Chickpeas: The humble chickpea is a powerhouse of protein and fiber, giving these fritters their satisfying substance. Rinsing canned chickpeas is crucial to remove excess sodium and improve their flavor. Roughly mashing them provides texture without making the fritters crumbly. In a pinch, white beans (like cannellini) could work, but they are softer and might yield a slightly less firm fritter.

All-Purpose Flour (or Chickpea Flour): This acts as the binding agent, holding all the lovely ingredients together. All-purpose flour gives a classic fritter texture, while chickpea flour offers a gluten-free alternative with a slightly nuttier flavor that complements the chickpeas beautifully. For those avoiding gluten, using chickpea flour is an easy, direct swap without altering the texture much.

Cumin & Smoked Paprika: These spices, staples in my Moroccan kitchen, are the unsung heroes of this dish, adding warmth and a smoky depth that transports these fritters beyond basic. Ground cumin offers earthy notes, while smoked paprika provides a nuanced, savory aroma. If you don’t have smoked paprika, regular paprika will work, but you’ll miss that delightful smoky undertone.

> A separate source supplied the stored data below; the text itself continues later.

/-! ### The fields of an entry -/

/-- The first byte of a code that is no code character is the error (44_decoder.md R303). -/
theorem readCodeChars_bad {cs : List Byte} {c : Byte} {i : Nat} (hc : cs[i]? = some c) (hbad : c ≠ 0x30 ∧ c ≠ 0x31)
    (good : ∀ x ∈ cs.take i, x = 0x30 ∨ x = 0x31) (at_ : Nat) :
    readCodeChars at_ cs = .error (errorAt .badCodechar (at_ + i)) := by
  induction i generalizing cs at_ with
  | zero =>
    obtain ⟨cs, rfl⟩ : ∃ tail, cs = c :: tail := by
      cases cs with
      | nil => cases hc
      | cons x xs => exact ⟨xs, by simpa using hc⟩
    obtain ⟨ne0, ne1⟩ := hbad
    simp only [readCodeChars, bitOfChar, if_neg ne0, if_neg ne1, Nat.add_zero]
  | succ i ih =>
    cases cs with
    | nil => cases hc
    | cons x xs =>
      rw [List.take_succ_cons, List.forall_mem_cons] at good
      obtain ⟨hx, good⟩ := good
      have rest := ih (by simpa using hc) good (at_ + 1)
      have char : ∃ b, bitOfChar x = some b := by
        obtain rfl | rfl := hx
        · exact ⟨false, rfl⟩
        · exact ⟨true, rfl⟩
      obtain ⟨b, hb⟩ := char
      simp only [readCodeChars, hb, rest]
      rw [Nat.add_assoc, Nat.add_comm 1]

section Fields

variable {frame more : List Byte} {sym : Byte} {limit pos : Nat} {r : Parser} (hpos : r.pos = pos)
include hpos

theorem parseEntry_ended (h : limit = pos) : parseEntry frame limit r = .error (errorAt .truncTable pos) := by
  rw [parseEntry, hpos, need_of_lt (by omega)]
  rfl

variable (hat : frame.drop pos = sym :: more)
include hat

omit hpos in
theorem drop_afterSymbol (k : Nat) : frame.drop (pos + 1 + k) = more.drop k := by
  rw [← List.drop_drop, ← List.drop_drop, hat]
  rfl

variable (hlt : pos < limit)
include hlt

/-- What REBUILD does with an entry once its symbol byte is there, in terms of the bytes after it (44_decoder.md R303). -/
theorem parseEntry_symbol :
    parseEntry frame limit r =
      (if sym ∈ r.seen then .error (errorAt .dupSymbol pos)
      else do
        need limit (pos + 1) 8 (pos + 1)
        if 255 < leNat (more.take 8) then .error (errorAt .badCodelen (pos + 1))
        else
          need limit (pos + 9) (leNat (more.take 8)) (pos + 1)
          let bits ← readCodeChars (pos + 9) ((more.drop 8).take (leNat (more.take 8)))
          let tree ← insertCode sym bits pos r.tree
          .ok ⟨tree, pos + 9 + leNat (more.take 8), sym :: r.seen⟩) := by
  have symbol : frame.getD pos 0 = sym := by
    rw [List.getD_eq_getElem?_getD, ← Nat.add_zero pos, ← List.getElem?_drop, hat]
    rfl
  have length : le64 frame (pos + 1) = leNat (more.take 8) := by
    rw [le64, slice]
    exact congrArg (fun bytes => leNat (bytes.take 8)) (drop_afterSymbol hat 0)
  have code (n : Nat) : slice frame (pos + 9) n = (more.drop 8).take n := congrArg (List.take n) (drop_afterSymbol hat 8)
  simp only [parseEntry, hpos, symbol, length, code, need_of_le (show pos + 1 ≤ limit from hlt)]
  rfl

theorem parseEntry_seen (hseen : sym ∈ r.seen) : parseEntry frame limit r = .error (errorAt .dupSymbol pos) :=
  (parseEntry_symbol hpos hat hlt).trans (if_pos hseen)

variable (hnew : sym ∉ r.seen)
include hnew

theorem parseEntry_noLength (h : limit < pos + 9) : parseEntry frame limit r = .error (errorAt .truncTable (pos + 1)) := by
  rw [parseEntry_symbol hpos hat hlt, if_neg hnew, need_of_lt (by omega)]
  rfl

variable (h9 : pos + 9 ≤ limit)
include h9

theorem parseEntry_badLength (h : 255 < leNat (more.take 8)) :
    parseEntry frame limit r = .error (errorAt .badCodelen (pos + 1)) := by
  rw [parseEntry_symbol hpos hat hlt, if_neg hnew, need_of_le (by omega)]
  exact if_pos h

variable (hlen : leNat (more.take 8) ≤ 255)
include hlen

theorem parseEntry_noCode (h : limit < pos + 9 + leNat (more.take 8)) :
    parseEntry frame limit r = .error (errorAt .truncTable (pos + 1)) := by
  rw [parseEntry_symbol hpos hat hlt, if_neg hnew, need_of_le (by omega), if_neg (Nat.not_lt.mpr hlen), need_of_lt h]
  rfl

variable (hcode : pos + 9 + leNat (more.take 8) ≤ limit)
include hcode

/-- An entry whose fields lie below the limit is read to its code characters, and then its code goes into the tree. -/
theorem parseEntry_code :
    parseEntry frame limit r = (do
      let bits ← readCodeChars (pos + 9) ((more.drop 8).take (leNat (more.take 8)))
      let tree ← insertCode sym bits pos r.tree
      .ok ⟨tree, pos + 9 + leNat (more.take 8), sym :: r.seen⟩) := by
  rw [parseEntry_symbol hpos hat hlt, if_neg hnew, need_of_le (by omega), if_neg (Nat.not_lt.mpr hlen), need_of_le hcode]
  rfl

end Fields

/-- Settles O50: the legal table before the entry is read, and then the first check that fails is the error. -/
theorem rebuildFieldErrors : Obligations.RebuildFieldErrors := by
  intro s num entries rest legal hlt hnum hfits hinput htrailer limit pos fails
  have fail {code : ErrCode} {info : Nat} (herror : ∀ r : Parser, r.HasRead entries → (input s).drop pos = rest →
      parseEntry (input s) limit r = .error (errorAt code info)) : fails code.value info :=
    exec_rebuild_entryError legal hlt hnum hfits hinput htrailer herror
  refine ⟨fun ended => fail fun r hr _ => parseEntry_ended hr.pos ended, ?_⟩
  rintro sym more rfl inside
  refine ⟨fun known => fail fun r hr hat => parseEntry_seen hr.pos hat inside ((hr.seen sym).mpr known), fun unknown => ?_⟩
  have hnew {r : Parser} (hr : r.HasRead entries) : sym ∉ r.seen := mt (hr.seen sym).mp unknown
  refine ⟨fun short => fail fun r hr hat => parseEntry_noLength hr.pos hat inside (hnew hr) short, fun h9 =>
    ⟨fun long => fail fun r hr hat => parseEntry_badLength hr.pos hat inside (hnew hr) h9 long, fun hlen cut =>
      fail fun r hr hat => parseEntry_noCode hr.pos hat inside (hnew hr) h9 hlen cut, fun hlen fits i hi good bad => ?_⟩⟩
  refine fail (code := .badCodechar) fun r hr hat => ?_
  have limit_le : limit ≤ (input s).length := (input_length s).symm ▸ s.limit_le
  have room : 8 + i < more.length := by
    have length := congrArg List.length hat
    rw [List.length_drop, List.length_cons] at length
    omega
  have badChar := bad more[8 + i] (List.getElem?_eq_getElem room)
  have char : ((more.drop 8).take (leNat (more.take 8)))[i]? = some more[8 + i] := by
    rw [List.getElem?_take_of_lt hi, List.getElem?_drop, List.getElem?_eq_getElem room]
  have before : ∀ c ∈ ((more.drop 8).take (leNat (more.take 8))).take i, c = 0x30 ∨ c = 0x31 := by
    rwa [List.take_take, Nat.min_eq_left (Nat.le_of_lt hi)]
  rw [parseEntry_code hr.pos hat inside (hnew hr) h9 hlen fits, readCodeChars_bad char badChar before]
  rfl

end Sys2Proof.Machine
end

section
/-! SUPPORT. REBUILD's errors of a code against the tree of the codes before it (44_decoder.md R304). -/

namespace Sys2Proof.Machine

open Sys2Proof

/-! ### The walk of insert that ends in an error -/

/-- The walk of `insert` makes nothing along a listed path. -/
theorem Tree.Spells.descend_listed {t : Tree} {paths : List (List Bool)} {leaves : List Entry} (h : t.Spells paths leaves)
    {p bits : List Bool} (hbits : p ++ bits ∈ paths) (ent : Nat) (more : List Bool) :
    descend ent (bits ++ more) (linkOf paths p) t = descend ent more (linkOf paths (p ++ bits)) t := by
  induction bits generalizing p with
  | nil => rw [List.append_nil, List.nil_append]
  | cons b bs ih =>
    have hp : p ∈ paths := h.closed _ hbits _ (List.prefix_append _ _)
    rw [List.append_cons] at hbits ⊢
    have hb : p ++ [b] ∈ paths := h.closed _ hbits _ (List.prefix_append _ _)
    rw [List.cons_append, h.descend_follow hp hb]
    exact ih hbits

theorem descend_cons_leaf {ent : Nat} {b : Bool} {bs : List Bool} {p : BitVec 16} {t : Tree}
    (hleaf : (t.node p.toNat).kind = .leaf) : descend ent (b :: bs) p t = .error (errorAt .prefixConflict ent) :=
  if_pos hleaf

theorem descend_cons_full {ent : Nat} {b : Bool} {bs : List Bool} {p : BitVec 16} {t : Tree}
    (notLeaf : (t.node p.toNat).kind ≠ .leaf) (hb : (t.node p.toNat).child b = DNode.noChild) (hcnt : t.cnt = 511) :
    descend ent (b :: bs) p t = .error (errorAt .nodeOverflow ent) :=
  (if_neg notLeaf).trans ((if_pos hb).trans (if_pos hcnt))

/-- The walk of `insert` along a code that begins with no code in the tree ends in NODE_OVERFLOW, when `all` has more than 511
paths, each of which is in the tree or begins the code. -/
theorem descend_overflow {ent : Nat} {all : List (List Bool)} (crowded : 511 < all.dedup.length) {leaves : List Entry}
    {bits p : List Bool} (free : ∀ e ∈ leaves, ¬ e.2 <+: p ++ bits) {t : Tree} {paths : List (List Bool)}
    (h : t.Spells paths leaves) (hp : p ∈ paths) (covered : ∀ q ∈ all, q ∈ paths ∨ q <+: p ++ bits) :
    descend ent bits (linkOf paths p) t = .error (errorAt .nodeOverflow ent) := by
  induction bits generalizing p t paths with
  | nil =>
    have listed : all.dedup ⊆ paths := by
      intro q hq
      obtain hq | hq := covered q (List.mem_dedup.mp hq)
      · exact hq
      · exact h.closed p hp q (by simpa using hq)
    have fits := ((List.nodup_dedup all).subperm listed).length_le
    have le := h.ok.le
    rw [h.count] at fits
    omega
  | cons b bs ih =>
    have notLeaf : (t.node (paths.idxOf p)).kind ≠ .leaf := by
      rw [ne_eq, h.kind_leaf_iff hp]
      rintro ⟨sym, hsym⟩
      exact free _ hsym (List.prefix_append _ _)
    rw [List.append_cons] at free covered
    by_cases hb : p ++ [b] ∈ paths
    · rw [h.descend_follow hp hb]
      exact ih free h hb covered
    · by_cases full : t.cnt = 511
      · have child : (t.node (linkOf paths p).toNat).child b = DNode.noChild := (h.child_linkOf hp).trans (if_neg hb)
        rw [← h.linkOf_toNat hp] at notLeaf
        exact descend_cons_full notLeaf child full
      · have hcnt : t.cnt < 511 := Nat.lt_of_le_of_ne h.ok.le full
        rw [h.descend_grow hp hb hcnt notLeaf]
        exact ih free (h.grow hp hb hcnt notLeaf) (List.mem_append_right _ (List.mem_singleton_self _))
          fun q hq => (covered q hq).imp_left (List.mem_append_left _)

/-! ### insert -/

theorem insertCode_of_descend_error {ent : Nat} {sym : Byte} {bits : List Bool} {t : Tree} {x : CmdError}
    (hwalk : descend ent bits 0 t = .error x) : insertCode sym bits ent t = .error x := by
  rw [insertCode, hwalk]
  rfl

/-- `insert` of a code whose walk ends at a node that is not EMPTY. -/
theorem insertCode_of_taken {ent : Nat} {sym : Byte} {bits : List Bool} {t u : Tree} {p : BitVec 16}
    (hwalk : descend ent bits 0 t = .ok (u, p)) (hkind : (u.node p.toNat).kind ≠ .empty) :
    insertCode sym bits ent t = .error (errorAt .prefixConflict ent) := by
  simp only [insertCode, hwalk]
  exact if_neg hkind

section Insert

variable {t : Tree} {entries : List Entry} (h : t.SpellsTable entries)
include h

/-- `insert` of a code that an earlier code begins with: its walk makes no node and ends at one that is not EMPTY. -/
theorem insertCode_prefix {sym : Byte} {bits : List Bool} {a : Entry} (ha : a ∈ entries) (hprefix : bits <+: a.2)
    (ent : Nat) : insertCode sym bits ent t = .error (errorAt .prefixConflict ent) := by
  obtain ⟨paths, spells, -⟩ := h
  have hmem : bits ∈ paths := spells.closed _ (spells.codes a ha) _ hprefix
  have walk := spells.descend_listed (p := []) (bits := bits) hmem ent []
  rw [List.append_nil, spells.linkOf_root] at walk
  refine insertCode_of_taken walk ?_
  rw [List.nil_append, spells.linkOf_toNat hmem]
  obtain ⟨more, hmore⟩ := hprefix
  cases more with
  | nil =>
    rw [List.append_nil] at hmore
    rw [(spells.kind_leaf_iff hmem).mpr ⟨a.1, hmore ▸ ha⟩]
    exact fun hk => by cases hk
  | cons b bs =>
    rw [List.append_cons] at hmore
    have below : bits ++ [b] ∈ paths := spells.closed _ (spells.codes a ha) _ ⟨bs, hmore⟩
    rw [spells.internal_of_child hmem below]
    exact fun hk => by cases hk

/-- `insert` of a code that begins with an earlier code: its walk ends at the LEAF of that code. -/
theorem insertCode_extends {sym : Byte} {bits : List Bool} {a : Entry} (ha : a ∈ entries) (hprefix : a.2 <+: bits)
    (ent : Nat) : insertCode sym bits ent t = .error (errorAt .prefixConflict ent) := by
  obtain ⟨more, rfl⟩ := hprefix
  cases more with
  | nil => exact insertCode_prefix h ha (by rw [List.append_nil]) ent
  | cons b bs =>
    obtain ⟨paths, spells, -⟩ := h
    have hmem := spells.codes a ha
    have leaf : (t.node (linkOf paths a.2).toNat).kind = .leaf := by
      rw [spells.linkOf_toNat hmem]
      exact (spells.kind_leaf_iff hmem).mpr ⟨a.1, ha⟩
    have walk := spells.descend_listed (p := []) (bits := a.2) hmem ent (b :: bs)
    rw [spells.linkOf_root] at walk
    exact insertCode_of_descend_error (walk.trans (descend_cons_leaf leaf))

/-- `insert` of a code that conflicts with no earlier one, when the tree of all of them has too many nodes. -/
theorem insertCode_overflow {e : Entry} (free : ∀ a ∈ entries, ¬ a.2 <+: e.2) (crowded : 511 < nodeCount (entries ++ [e]))
    (ent : Nat) : insertCode e.1 e.2 ent t = .error (errorAt .nodeOverflow ent) := by
  obtain ⟨paths, spells, hpaths⟩ := h
  rw [nodeCount_eq] at crowded
  have walk := descend_overflow (ent := ent) (p := []) (bits := e.2) crowded free spells spells.root_mem
    fun q hq => (mem_codePaths_append.mp hq).imp_left (hpaths q).mpr
  rw [spells.linkOf_root] at walk
  exact insertCode_of_descend_error walk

Eggs: Large eggs are essential for binding the fritter mixture, ensuring they don’t fall apart during frying. Their protein coagulates to create structure. For a vegan version, which I often make, simply swap the eggs for a ‘flax egg’ – that’s 2 tablespoons of flaxseed meal mixed with 5 tablespoons of water, let it sit for 5 minutes. It works remarkably well as a binder.

How to Make Crispy Chickpea & Sweet Potato Fritters — Step-by-Step

Making these crispy chickpea and sweet potato fritters is truly a straightforward process. Just follow these steps, and you’ll have perfectly golden, incredibly flavorful fritters in no time!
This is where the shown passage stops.